LOL! Isn't a worn out tired puppy a good puppy? 

Brodysmom


----------



## Kioana (Mar 1, 2005)

lol yes but Juno is the busyiest puppy I've ever had! 
Even when I'm sleep she's jumping on me when she should be sleep

no but I'm happy that this is going so well


----------



## rcj1095 (Mar 4, 2009)

Oh Kio, I am so happy you are trying this. Mine have been on it almost as long as Brody and they are thriving beyond belief. I put so much thought into at first and drove myself crazy. Kelly and Tracy were my biggest support team and helped me so much. You won't believe how easily it becomes part of your daily routine. Each dog will adjust and you'll know what you need to do. It felt like I was never feeding them enough because they eat it so much faster but you'll get used to all that. Mine look at kibble now and look at me. It's the funniest thing I've ever seen.
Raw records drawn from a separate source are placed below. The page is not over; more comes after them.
-- ==== Sys2Proof/Laws/State.lean ====
section
/-! SUPPORT. Laws of State: what each update of the state leaves and what it sets, one lemma for each field. -/

namespace Sys2Proof.Machine

@[simp] theorem State.advance_free (s : State) (t : Nat) : (s.advance t).free = s.free := rfl
@[simp] theorem State.advance_out (s : State) (t : Nat) : (s.advance t).out = s.out := rfl
@[simp] theorem State.advance_regs (s : State) (t : Nat) : (s.advance t).regs = s.regs := rfl
@[simp] theorem State.advance_dev (s : State) (t : Nat) : (s.advance t).dev = s.dev := rfl
@[simp] theorem State.advance_str (s : State) (t : Nat) : (s.advance t).str = s.str := rfl
@[simp] theorem State.advance_supRing (s : State) (t : Nat) : (s.advance t).supRing = s.supRing := rfl
@[simp] theorem State.advance_admRing (s : State) (t : Nat) : (s.advance t).admRing = s.admRing := rfl
@[simp] theorem State.advance_jobRings (s : State) (t : Nat) : (s.advance t).jobRings = s.jobRings := rfl
@[simp] theorem State.advance_jobs (s : State) (t : Nat) : (s.advance t).jobs = s.jobs := rfl
@[simp] theorem State.advance_cmp (s : State) (t : Nat) : (s.advance t).cmp = s.cmp := rfl
@[simp] theorem State.advance_clusters (s : State) (t : Nat) : (s.advance t).clusters = s.clusters := rfl
@[simp] theorem State.advance_cod (s : State) (t : Nat) : (s.advance t).cod = s.cod := rfl
@[simp] theorem State.advance_planes (s : State) (t : Nat) : (s.advance t).planes = s.planes := rfl
@[simp] theorem State.advance_nzm (s : State) (t : Nat) : (s.advance t).nzm = s.nzm := rfl
@[simp] theorem State.advance_pac (s : State) (t : Nat) : (s.advance t).pac = s.pac := rfl
@[simp] theorem State.advance_wav (s : State) (t : Nat) : (s.advance t).wav = s.wav := rfl
@[simp] theorem State.advance_log (s : State) (t : Nat) : (s.advance t).log = s.log := rfl
@[simp] theorem State.advance_sems (s : State) (t : Nat) : (s.advance t).sems = s.sems := rfl
@[simp] theorem State.advance_pci (s : State) (t : Nat) : (s.advance t).pci = s.pci := rfl
@[simp] theorem State.advance_mlk (s : State) (t : Nat) : (s.advance t).mlk = s.mlk := rfl
@[simp] theorem State.advance_ins (s : State) (t : Nat) : (s.advance t).ins = s.ins := rfl
@[simp] theorem State.advance_gov (s : State) (t : Nat) : (s.advance t).gov = s.gov := rfl
@[simp] theorem State.advance_ba (s : State) (t : Nat) : (s.advance t).ba = s.ba := rfl
@[simp] theorem State.advance_sd (s : State) (t : Nat) : (s.advance t).sd = s.sd := rfl
@[simp] theorem State.advance_stp (s : State) (t : Nat) : (s.advance t).stp = s.stp := rfl
@[simp] theorem State.advance_enc (s : State) (t : Nat) : (s.advance t).enc = s.enc := rfl
@[simp] theorem State.advance_pwr (s : State) (t : Nat) : (s.advance t).pwr = s.pwr := rfl
@[simp] theorem State.advance_mem (s : State) (t : Nat) : (s.advance t).mem = s.mem := rfl
@[simp] theorem State.advance_dma (s : State) (t : Nat) : (s.advance t).dma = s.dma := rfl
@[simp] theorem State.advance_sec (s : State) (t : Nat) : (s.advance t).sec = s.sec := rfl
@[simp] theorem State.advance_met (s : State) (t : Nat) : (s.advance t).met = s.met := rfl
@[simp] theorem State.advance_cal (s : State) (t : Nat) : (s.advance t).cal = s.cal := rfl
@[simp] theorem State.advance_fw (s : State) (t : Nat) : (s.advance t).fw = s.fw := rfl
@[simp] theorem State.advance_lsi (s : State) (t : Nat) : (s.advance t).lsi = s.lsi := rfl
@[simp] theorem State.advance_otp (s : State) (t : Nat) : (s.advance t).otp = s.otp := rfl
@[simp] theorem State.advance_calStore (s : State) (t : Nat) : (s.advance t).calStore = s.calStore := rfl
@[simp] theorem State.advance_pending (s : State) (t : Nat) : (s.advance t).pending = s.pending := rfl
I still throw scrambled eggs into their diet and some yogurt here and there but this raw is the best switch I've ever made. Will be checking this daily to see how you're doing. Don't be afraid of the bone. It's nothing like cooked bone, okay? They will love it. Mine have finally learned to stay in their own corner of the kitchen or they are in trouble. Poor Coop eats his in like thirty seconds so the girls have learned not to dilly dally or he stares them down. LOL. Good luck sweetie and stay strong. This is a great thing for them!!!


----------



## Brodysmom (Jan 8, 2009)

Robin, glad to see your crew are still doing so well on raw! I have been meaning to ask you about that and kept forgetting to. Great update. That is so funny that Cooper stares at the girls food after he finishes his. That had me cracking up. 
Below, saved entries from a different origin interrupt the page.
@[simp] theorem raiseItem_otp (o : OutcomeRec) (s : State) : (raiseItem o s).otp = s.otp := by simp [raiseItem]

@[simp] theorem reportOutcome_otp (ctx : Fin 64) (o : OutcomeRec) (s : State) :
    (reportOutcome ctx o s).otp = s.otp := by
  unfold reportOutcome
  (repeat' split) <;> simp

@[simp] theorem closeItem_otp (ctx : Fin 64) (o : OutcomeRec) (sb : Option SealedBind) (s : State) :
    (closeItem ctx o sb s).otp = s.otp := by
  unfold closeItem
  split <;> simp

@[simp] theorem closeFront_otp (ctx : Fin 64) (l : List Item) (s : State) : (closeFront ctx l s).2.otp = s.otp := by
  induction l generalizing s with
  | nil => rfl
  | cons it l ih => unfold closeFront; split <;> simp [ih]

@[simp] theorem unboundOutcome_otp (ctx : Fin 64) (codes : BitVec 16) (r : Record) (s : State) :
    (unboundOutcome ctx codes r s).2.otp = s.otp := rfl

@[simp] theorem voidQueue_otp (ctx : Fin 64) (codes : BitVec 16) (l : List Record) (s : State) :
    (voidQueue ctx codes l s).2.otp = s.otp := by
  induction l generalizing s with
  | nil => rfl
  | cons r l ih => simp [voidQueue, ih]

@[simp] theorem takeEntries_otp (ctx : Fin 64) (l : List OutcomeRec) (s : State) :
    (takeEntries ctx l s).2.otp = s.otp := by
  induction l generalizing s with
  | nil => rfl
  | cons o l ih => unfold takeEntries; split <;> simp [ih]

@[simp] theorem abortJob_otp (ctx : Fin 64) (s : State) : (abortJob ctx s).otp = s.otp := by simp [abortJob]

@[simp] theorem abortActive_otp (s : State) : (abortActive s).otp = s.otp := by simp [abortActive]

@[simp] theorem pushRel_otp (l : Fin 64) (f : MlkTx) (s : State) : (pushRel l f s).otp = s.otp := by simp [pushRel]

@[simp] theorem sendHubRel_otp (h : EndpointRec) (f : MlkTx) (s : State) :
    (sendHubRel h f s).otp = s.otp := by simp [sendHubRel]

@[simp] theorem sendHubMode_otp (armed : Bool) (s : State) :
    (sendHubMode armed s).otp = s.otp := by simp [sendHubMode]

@[simp] theorem sendStops_otp (s : State) : (sendStops s).otp = s.otp := by
  unfold sendStops
  rw [sendHubMode_otp]
  exact otp_foldl (fun _ _ => by rfl) _ _

@[simp] theorem enterHold_otp (cls : Nat) (s : State) : (enterHold cls s).otp = s.otp := by simp [enterHold]

@[simp] theorem stopAndDisable_otp (s : State) : (stopAndDisable s).otp = s.otp := by simp [stopAndDisable]

@[simp] theorem forceReset_otp (env : BootEnv) (s : State) : (forceReset env s).otp = s.otp := by
  unfold forceReset
  split <;> simp

@[simp] theorem admitCmd_otp (id : RingId) (conds : List (Bool × Status)) (f : State → State) (s : State) :
    (admitCmd id conds f s).otp = if firstRefusal conds = .ok then (f s).otp else s.otp := by
  unfold admitCmd
  split <;> simp_all

@[simp] theorem dropStructure_otp (s : State) : (dropStructure s).otp = s.otp := by simp [dropStructure]

@[simp] theorem beginActivation_otp (slot : Nat) (byModeSet : Bool) (s : State) :
    (beginActivation slot byModeSet s).otp = s.otp := by simp [beginActivation]

@[simp] theorem latchCause_otp (bit : Nat) (s : State) : (latchCause bit s).otp = s.otp := rfl

@[simp] theorem holdCause_otp (bit : Nat) (s : State) : (holdCause bit s).otp = s.otp := by simp [holdCause]

@[simp] theorem entryCauses_otp (s : State) : (entryCauses s).otp = s.otp := by simp [entryCauses]

@[simp] theorem modeTo_otp (target : Nat) (s : State) : (modeTo target s).otp = s.otp := by
  unfold modeTo
  (repeat' split) <;> simp

@[simp] theorem dropSlice_otp (n : Fin 16) (s : State) : (dropSlice n s).otp = s.otp := by
  unfold dropSlice
  split <;> simp

@[simp] theorem clearPipeline_otp (p : Fin 8) (s : State) : (clearPipeline p s).otp = s.otp := rfl

@[simp] theorem clearPacer_otp (s : State) : (clearPacer s).otp = s.otp := rfl

@[simp] theorem clearWaves_otp (s : State) : (clearWaves s).otp = s.otp := by simp [clearWaves]

@[simp] theorem markBuffer_otp (x : FireSlot) (wholeRow : Bool) (noz : List (Nat × Nat)) (s : State) :
    (markBuffer x wholeRow noz s).otp = s.otp := rfl

@[simp] theorem parkAxes_otp (s : State) : (parkAxes s).otp = s.otp := rfl

@[simp] theorem swapDone_otp (s : State) : (swapDone s).otp = s.otp := by
  unfold swapDone
  split <;> simp

@[simp] theorem closeJob_otp (ctx : Fin 64) (s : State) : (closeJob ctx s).otp = s.otp := by
  unfold closeJob
  simp only []
  split <;> simp

@[simp] theorem settleJob_otp (ctx : Fin 64) (s : State) : (settleJob ctx s).otp = s.otp := by
  unfold settleJob
  simp only []
  split <;> simp

@[simp] theorem mirror_otp (f : MirrorFrame) (s : State) : (mirror f s).otp = s.otp := by simp [mirror]

@[simp] theorem putSlot_otp (x : FireSlot) (s : State) : (putSlot x s).otp = s.otp := rfl

@[simp] theorem hubDone_otp (x : FireSlot) (hub : Nat) (s : State) :
    (hubDone x hub s).otp = s.otp := by simp [hubDone]

@[simp] theorem flagItems_otp (ctx : Fin 64) (code : Nat) (plane : Option Nat) (sel : Item → Bool) (s : State) :
    (flagItems ctx code plane sel s).otp = s.otp := rfl

@[simp] theorem flagWales_otp (ctx : Fin 64) (p : Fin 8) (k code : Nat) (wales : List Nat) (s : State) :
    (flagWales ctx p k code wales s).otp = s.otp := by
  unfold flagWales
  split <;> simp

@[simp] theorem unconfirm_otp (x : FireSlot) (hub : Nat) (s : State) :
    (unconfirm x hub s).otp = s.otp := by simp [unconfirm]

@[simp] theorem loseSlots_otp (hub : Nat) (s : State) : (loseSlots hub s).otp = s.otp := by
  unfold loseSlots
  rw [otp_foldl]
  intro s x
  split <;> simp

@[simp] theorem laneDown_otp (l : Fin 64) (s : State) : (laneDown l s).otp = s.otp := by
  unfold laneDown
  simp only []
  split <;> simp

@[simp] theorem clearInspection_otp (s : State) : (clearInspection s).otp = s.otp := rfl

@[simp] theorem noteReach_otp (s : State) : (noteReach s).otp = s.otp := rfl

@[simp] theorem sendLinkState_otp (s : State) : (sendLinkState s).otp = s.otp := by simp [sendLinkState]

@[simp] theorem portChanged_otp (s : State) : (portChanged s).otp = s.otp := by simp [portChanged]

@[simp] theorem portDown_otp (n : Fin 32) (s : State) : (portDown n s).otp = s.otp := by simp [portDown]

@[simp] theorem clearBa_otp (n : Fin 8) (s : State) : (clearBa n s).otp = s.otp := by
  unfold clearBa
  simp only []
  split <;> simp

@[simp] theorem dmaStopped_otp (n : Fin 32) (s : State) : (dmaStopped n s).otp = s.otp := by
  rw [dmaStopped, State.msix_otp, State.modDma_otp]
  split
  · exact State.emit_otp _ _
  · rfl

@[simp] theorem dmaStop_otp (n : Fin 32) (code : Status) (side : Nat) (s : State) :
    (dmaStop n code side s).otp = s.otp := by simp [dmaStop]

@[simp] theorem stopServing_otp (inst : Nat) (s : State) : (stopServing inst s).otp = s.otp := by simp [stopServing]

@[simp] theorem clearPort_otp (inst : Nat) (s : State) : (clearPort inst s).otp = s.otp := by simp [clearPort]

@[simp] theorem endLoad_otp (ctx : Fin 64) (st : Status) (s : State) :
    (endLoad ctx st s).otp = s.otp := by simp [endLoad]

@[simp] theorem clearRootPort_otp (s : State) : (clearRootPort s).otp = s.otp := by simp [clearRootPort]

@[simp] theorem clearFunc_otp (code inst : Nat) (s : State) : (clearFunc code inst s).otp = s.otp := by
  unfold clearFunc
  split
  all_goals simp

@[simp] theorem breakSemsOf_otp (func inst : Nat) (s : State) : (breakSemsOf func inst s).otp = s.otp := rfl

@[simp] theorem disableFunc_otp (code inst : Nat) (s : State) : (disableFunc code inst s).otp = s.otp := by
  unfold disableFunc
  split <;> simp

@[simp] theorem holdClear_otp (s : State) : (holdClear s).otp = s.otp := by simp [holdClear]

@[simp] theorem freshBytes_otp (n : Nat) (s : State) : (freshBytes n s).2.otp = s.otp := by
  induction n generalizing s with
  | zero => rfl
  | succ n ih => simp [freshBytes, ih]

@[simp] theorem issueChallenge_otp (addr : Nat) (s : State) :
    (issueChallenge addr s).otp = s.otp := by simp [issueChallenge]

@[simp] theorem installKey_otp (slot kind context : Nat) (label : Bytes) (s : State) :
    (installKey slot kind context label s).otp = s.otp := by simp [installKey]

@[simp] theorem resumeWait_otp (s : State) : (resumeWait s).otp = s.otp := by
  unfold resumeWait
  simp only []
  (repeat' split) <;> simp

@[simp] theorem sensitive_otp {f : State → State} (hf : ∀ s, (f s).otp = s.otp) (s : State) :
    (sensitive f s).otp = s.otp := by
  unfold sensitive
  split
  · rfl
  · exact hf _

@[simp] theorem strActivateCmd_otp (slot : Nat) (s : State) :
    (strActivateCmd slot s).otp = s.otp := by simp [strActivateCmd]

@[simp] theorem ringSetStatus_otp (s : State) (id : RingId) (bit : Nat) : (ringSetStatus s id bit).otp = s.otp := by
  unfold ringSetStatus
  split <;> simp

@[simp] theorem closeSession_otp (s : State) : (closeSession s).otp = s.otp := by simp [closeSession]

@[simp] theorem ringError_otp (id : RingId) (bit : Nat) (s : State) :
    (ringError id bit s).otp = s.otp := by simp [ringError]

@[simp] theorem takeDescriptor_otp (id : RingId) (op tag : Nat) (noIrq reservedZero : Bool) (s : State) :
    (takeDescriptor id op tag noIrq reservedZero s).otp = s.otp := by simp [takeDescriptor]

@[simp] theorem ringFetch_otp (id : RingId) (f : Fetch) (s : State) : (ringFetch id f s).otp = s.otp := by
  unfold ringFetch
  split <;> simp

@[simp] theorem ringStart_otp (id : RingId) (s : State) : (ringStart id s).otp = s.otp := by simp [ringStart]

@[simp] theorem ringStop_otp (id : RingId) (s : State) : (ringStop id s).otp = s.otp := by simp [ringStop]

@[simp] theorem cqRelease_otp (ring : RingId) (value : Nat) (s : State) : (cqRelease ring value s).otp = s.otp := by
  unfold cqRelease
  simp only []
  split <;> simp

@[simp] theorem markUnfit_otp (ctx : Nat) (s : State) : (markUnfit ctx s).otp = s.otp := rfl

@[simp] theorem takeRcheck_otp (r : Nat × Bool × Nat × Nat × Nat) (s : State) : (takeRcheck r s).otp = s.otp := by
  unfold takeRcheck
  split <;> simp

@[simp] theorem retryRchecks_otp (ctx : Nat) (s : State) : (retryRchecks ctx s).otp = s.otp := by simp [retryRchecks]

@[simp] theorem sendRcheck_otp (ctx : Nat) (package : Bool) (count firstSeq crc : Nat) (s : State) :
    (sendRcheck ctx package count firstSeq crc s).otp = s.otp := by simp [sendRcheck]

@[simp] theorem acceptPackage_otp (ctx : Fin 64) (bytes : Bytes) (pk : Package) (s : State) :
    (acceptPackage ctx bytes pk s).otp = s.otp := by simp [acceptPackage]

@[simp] theorem loadBytes_otp (ctx : Fin 64) (last : Bool) (data : Bytes) (s : State) :
    (loadBytes ctx last data s).otp = s.otp := by
  unfold loadBytes
  simp only []
  (repeat' split) <;> simp

@[simp] theorem armJob_otp (ctx : Fin 64) (castOn : Int) (s : State) : (armJob ctx castOn s).otp = s.otp := rfl

@[simp] theorem queueBatch_otp (ctx : Fin 64) (first : Nat) (rs : List Record) (crc : Nat) (s : State) :
    (queueBatch ctx first rs crc s).otp = s.otp := by simp [queueBatch]

@[simp] theorem drainCheck_otp (ctx : Fin 64) (s : State) : (drainCheck ctx s).otp = s.otp := by
  unfold drainCheck
  simp only []
  split <;> simp

@[simp] theorem castOffAt_otp (ctx : Fin 64) (last : Nat) (s : State) :
    (castOffAt ctx last s).otp = s.otp := by simp [castOffAt]

@[simp] theorem freeJob_otp (ctx : Fin 64) (s : State) : (freeJob ctx s).otp = s.otp := rfl

@[simp] theorem askBindings_otp (s : State) : (askBindings s).otp = s.otp := by
  unfold askBindings
  rw [otp_foldl]
  intro s x
  simp only []
  (repeat' split) <;> simp

@[simp] theorem fieldError_otp (ctx : Fin 64) (seq field reason sub : Nat) (s : State) :
    (fieldError ctx seq field reason sub s).otp = s.otp := by simp [fieldError]

theorem buildOne_otp (ctx : Fin 64) (c : BuildCtx) (t : StructTables) (acc : BuiltItem × State) (x : FieldRec × Nat) :
    (buildOne ctx c t acc x).2.otp = acc.2.otp := by
  unfold buildOne
  simp only []
  split
  · rfl
  · simp
  · split <;> simp

@[simp] theorem buildItem_otp (ctx : Fin 64) (c : BuildCtx) (t : StructTables) (lane : Nat) (s : State) :
    (buildItem ctx c t lane s).2.otp = s.otp := by
  unfold buildItem
  simp only []
  have h : ∀ (l : List (FieldRec × Nat)) (b : BuiltItem × State), (l.foldl (buildOne ctx c t) b).2.otp = b.2.otp := by
    intro l
    induction l with
    | nil => exact fun _ => rfl
    | cons x l ih => exact fun b => (ih _).trans (buildOne_otp ctx c t b x)
  exact h _ _

@[simp] theorem dupEvents_otp (ctx : Fin 64) (seq : Nat) (l : List Nat) (es : List (Nat × Bytes)) (s : State) :
    (dupEvents ctx seq l es s).otp = s.otp := by
  induction es generalizing l s with
  | nil => rfl
  | cons v es ih => rw [dupEvents, ih]; split <;> simp

@[simp] theorem takeWeighing_otp (ctx : Fin 64) (lane : Nat) (s : State) :
    (takeWeighing ctx lane s).2.otp = s.otp := by
  unfold takeWeighing
  (repeat' split) <;> simp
I bought beef heart the other day at Walmart. Can you believe it? I've never seen it there before. It's a great meaty red meat, full of vitamins and minerals and so nutrient dense. It counts as a meat and not an organ since it is a muscle.  It was cheap too. Wow, couldn't believe my luck finding that around here! It is the Rumba brand, same as the kidneys. I always check to see if they have new things so was so happy to find it and I bought 3 of them! I will have a years supply. ha. 

Brody said YUM. 

Brodysmom


----------



## Muzby (Jan 28, 2009)

Big happy raw family here! LOL

Your pups poopies will AMAZE you once they settle on the new food. It's nothing short of a miracle.

Just a note: Betty got into some spilled cat litter (it's corn and wheat litter) and before we noticed she'd eaten a ton and stashed it under a blanket! Imagine my surprise when for about a WEEK she was pooping 3-5 times a day.  I kept examining the poo and thinking "now what the HECK are those things in there!?". The SO pointed out it looked like wee kernels... and sure enough, it was the cat litter! UGH! 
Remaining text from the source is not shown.